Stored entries
============

/-- The cause with which the header p fails the stream by itself, 0 for none: BAD_PACKET, or no room for the packet. -/
def Load.headFault (l : Load) (p : BitVec 64) : Nat :=
  match packetLen (pktOp p) with
  | none => ccBAD_PACKET
  | some len =>
    if (pktOp p = 2 ∧ pktReg p ≠ 1 ∧ pktReg p ≠ 2) ∨ pktLen p ≠ len then ccBAD_PACKET
    else if l.image.streamLen < l.pos + 24 + len then ccEARLY_END else 0

/-- The plain body of the next packet, whose stored bytes are d, under the key of its segment (R391); none where its tag fails. -/
def Load.opened (l : Load) (d : List Byte) : Option (List Byte) :=
  Config.gcmOpen l.key (l.nonce ++ bytesOf 4 (l.pkt - l.segStart)) (d.take 8) ((d.drop 8).take (d.length - 24)) (d.drop (d.length - 16))

/-- The data and the check of a FRAME body. -/
def frameData (b : List Byte) : BitVec 4096 := BitVec.ofNat 4096 (ofBytes (b.take 512))
def frameChk (b : List Byte) : Word := BitVec.ofNat 32 (ofBytes (b.drop 512))

/-- The reload of a grove that holds full-image content reads the full image, whose frames outside the grove it passes over
(R414, log 50). -/
def Load.fromFull (l : Load) : Bool := l.logicOnly && decide (l.image.src < 2)

/-- The MODE that the load requested calls for (R390). -/
def modeWanted (l : Load) : Nat := match l.grove with | none => 0 | some g => if l.fromFull then 0 else 1 + 256 * g

/-- What a stream is held to: the MODE of the load requested, whether it is that of a full image, its window, and its coverage. -/
structure PacketRules where
  mode : Nat
  full : Bool
  window : Nat → Bool
  covered : Load → Bool

/-- What a FRAME that has been written leaves in the load. -/
def Load.afterFrame (l : Load) (ix : Nat) (check : Word) : Load :=
  { l with
    last := some ix, crc := BitVec.ofNat 32 (crcRun l.crc.toNat (bytesOf 4 check.toNat))
    seg := l.seg + 1, rollDue := l.seg + 1 == 256, total := l.total + 1
    logic := if ix < 8192 then l.logic + 1 else l.logic
    mem := if 8192 ≤ ix ∧ ix < 17408 then SMap.set (fun _ => 0) l.mem ((ix - 8192) / 9) (SMap.get (fun _ => 0) l.mem ((ix - 8192) / 9) + 1) else l.mem }

/-- The frame of index ix is out of order: a full image holds every index in turn, another image indices that rise (R392). -/
def Load.outOfOrder (l : Load) (full : Bool) (ix : Nat) : Bool :=
  if full then ix != (match l.last with | some k => k + 1 | none => 0) else l.last.any fun k => decide (ix ≤ k)

/-- NOP, DEVICE_ID and WREG (R389, R390, R392): what header p leaves in the load, or the cause with which it fails. -/
def Load.acceptHead (l : Load) (r : PacketRules) (p : BitVec 64) : Except Nat Load :=
  match pktOp p with
  | 0 => if l.pkt < 2 ∨ l.rollDue then .error ccSEQUENCE else .ok l
  | 1 => if l.pkt ≠ 0 then .error ccSEQUENCE else if pktArg p ≠ 0x10524AF3 then .error ccDEVICE_ID else .ok l
  | _ =>
    if pktReg p = 1 then
      if l.pkt ≠ 1 then .error ccSEQUENCE else if (pktArg p).toNat ≠ r.mode then .error ccIFACE else .ok l
    else if l.pkt < 2 ∨ l.total ≠ 0 then .error ccSEQUENCE
    else .ok { l with usercode := pktArg p }

/-- FRAME (R392, R394, R406). -/
def Load.acceptFrame (l : Load) (r : PacketRules) (a : Word) (b : List Byte) : Except Nat Load :=
  match frameIndex a with
  | none => .error ccBAD_PACKET
  | some ix =>
    if l.pkt < 2 ∨ l.rollDue ∨ l.outOfOrder r.full ix then .error ccSEQUENCE
    else if !r.window ix then .error ccWINDOW
    else if frameChk b ≠ frameCheck a (frameData b) then .error ccCHECK
    else .ok (l.afterFrame ix (frameChk b))

/-- KEY_ROLL (R391, R392): the next segment starts with the packet after it, under the key and the nonce base of its body. -/
def Load.acceptRoll (l : Load) (b : List Byte) : Except Nat Load :=
  if l.pkt < 2 ∨ !l.rollDue then .error ccSEQUENCE
  else .ok { l with seg := 0, rollDue := false, key := b.take 32, nonce := b.drop 32, segStart := l.pkt + 1 }

/-- The digest of the stream passes at the packet of bytes d (R393). -/
def Load.digestPasses (l : Load) (d : List Byte) : Bool := (Config.sha384 (l.stream ++ d)).toNat == l.image.digest

/-- END, whose stored bytes are d (R392, R393). -/
def Load.acceptEnd (l : Load) (r : PacketRules) (p : BitVec 64) (d b : List Byte) : Except Nat Load :=
  if l.pkt < 2 ∨ l.pos + 28 ≠ l.image.streamLen ∨ (l.total ≠ 0 ∧ l.seg = 0) then .error ccSEQUENCE
  else if (pktArg p).toNat ≠ l.total ∨ BitVec.ofNat 32 (ofBytes b) ≠ ~~~l.crc ∨ !l.digestPasses d ∨ !r.covered l then .error ccFINAL
  else .ok l

/-- The packet of header p, stored bytes d and plain body b comes next: the load after it, its place in the stream apart, or the cause with which it
fails. -/
def Load.accept (l : Load) (r : PacketRules) (p : BitVec 64) (d b : List Byte) : Except Nat Load :=
  match pktOp p with
  | 3 => l.acceptFrame r (pktArg p) b
  | 5 => l.acceptRoll b
  | 7 => l.acceptEnd r p d b
  | _ => l.acceptHead r p

/-- The coverage rule of the final check (R393, R407). -/
def State.covered (s : State) (l : Load) : Bool :=
  match l.grove with
  | none => l.total == 17632
  | some g => if l.fromFull then l.total == 17632 else l.logic == 64 * (s.groveBoughs g).length && l.mem.all fun (e : Nat × Nat) => e.2 == 9

/-- What the stream of load l is held to. -/
def State.loadRules (s : State) (l : Load) : PacketRules :=
  { mode := modeWanted l, full := l.grove.isNone || l.fromFull
    window := fun ix => l.fromFull || !(l.grove.any fun g => !s.inWindow g ix)
    covered := s.covered }

/-- FAIL_FA of a packet: the frame address of a FRAME. -/
def pktFa (p : BitVec 64) : Option Word := if pktOp p = 3 then some (pktArg p) else none

/-- The place of the next packet in its source. -/
def Load.at_ (l : Load) : Nat := l.image.base + l.image.streamOfs + l.pos

/-- The stream moves past a packet of `len` body bytes, stored as d; at STREAM_LEN without END the load fails. -/
def State.packetTaken (s : State) (len : Nat) (d : List Byte) : State :=
  let s1 := s.updLoad fun l => { l with pos := l.pos + len + 24, pkt := l.pkt + 1, stream := l.stream ++ d }
  match s1.cfg.load with
  | some l => if l.image.streamLen ≤ l.pos then s1.failLoad { l with pkt := l.pkt - 1 } ccEARLY_END none else s1
  | none => s1

/-- END has passed its final check: the release begins (R458). -/
def State.streamEnded (s : State) : State :=
  let t := s.updLoad fun l => { l with pos := l.pos + 28, pkt := l.pkt + 1, phase := .release }
  if s.cfg.load.any fun l => l.grove.isNone then t.setCfgState 4 else t

/-- The plain body b of the packet that load l has read, as d under header p, acts: `write` is what it does to the device besides. -/
def State.packetActs (s : State) (l : Load) (p : BitVec 64) (d b : List Byte) (write : State → State) : State :=
  match l.accept (s.loadRules l) p d b with
  | .error c => s.failLoad l c (pktFa p)
  | .ok m =>
    let t := (write s).updLoad fun _ => m
    if pktOp p = 7 then t.streamEnded else t.packetTaken (pktLen p) d

/-- The packet that comes next is that of header p, operation op and, for WREG, register reg, and `agrees` holds of its plain body (none where its tag
fails): it is taken. A packet that is another one than the command says leaves the state to its own command. -/
def State.takePacket (s : State) (p : BitVec 64) (op : Nat) (reg : Option Nat) (agrees : Load → List Byte → Option (List Byte) → Bool)
    (write : Load → List Byte → State → State) : State :=
  match s.cfg.load with
  | none => s
  | some l =>
    let len := pktLen p
    let h := s.srcRead l.image.src l.at_ 8
    if l.phase ≠ .stream ∨ (l.image.src = 3 ∧ s.dramWaits) then s
    else if l.image.streamLen < l.pos + 24 then s.failLoad l ccEARLY_END none
    else if l.image.src ≠ 3 ∧ s.rangeOpen l.at_ 8 then (s.suspectRead true).failLoad l ccFLASH_READ none
    else match h.1 with
    | none => h.2.failLoad l ccBUFFER none
    | some hd =>
      if ofBytes hd ≠ p.toNat then s
      else if l.headFault p ≠ 0 then s.failLoad l (l.headFault p) (pktFa p)
      else if pktOp p ≠ op ∨ reg.any (fun r => pktReg p != r) then s
      else if l.image.src ≠ 3 ∧ s.rangeOpen l.at_ (24 + len) then (s.suspectRead true).failLoad l ccFLASH_READ (pktFa p)
      else
        let (d?, s1) := s.srcRead l.image.src l.at_ (24 + len)
        match d? with
        | none => s1.failLoad l ccBUFFER (pktFa p)
        | some d =>
          if !agrees l d (l.opened d) then s
          else match l.opened d with
            | none => s1.failLoad l ccTAG (pktFa p)
            | some b => s1.packetActs l p d b (write l b)

/-- A packet whose body is empty or of no concern to the device: its tag passes, or not. -/
def State.plainPacket (s : State) (p : BitVec 64) (op : Nat) (reg : Option Nat) (tagOk : Bool) : State :=
  s.takePacket p op reg (fun _ _ o => o.isSome == tagOk) fun _ _ t => t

============

**EXERCISE AIM**.
In the records above, find every line with the word "frameChk" and copy it.

**ANSWER TO THIS EXERCISE**.
def frameChk (b : List Byte) : Word := BitVec.ofNat 32 (ofBytes (b.drop 512))
    else if frameChk b ≠ frameCheck a (frameData b) then .error ccCHECK
    else .ok (l.afterFrame ix (frameChk b))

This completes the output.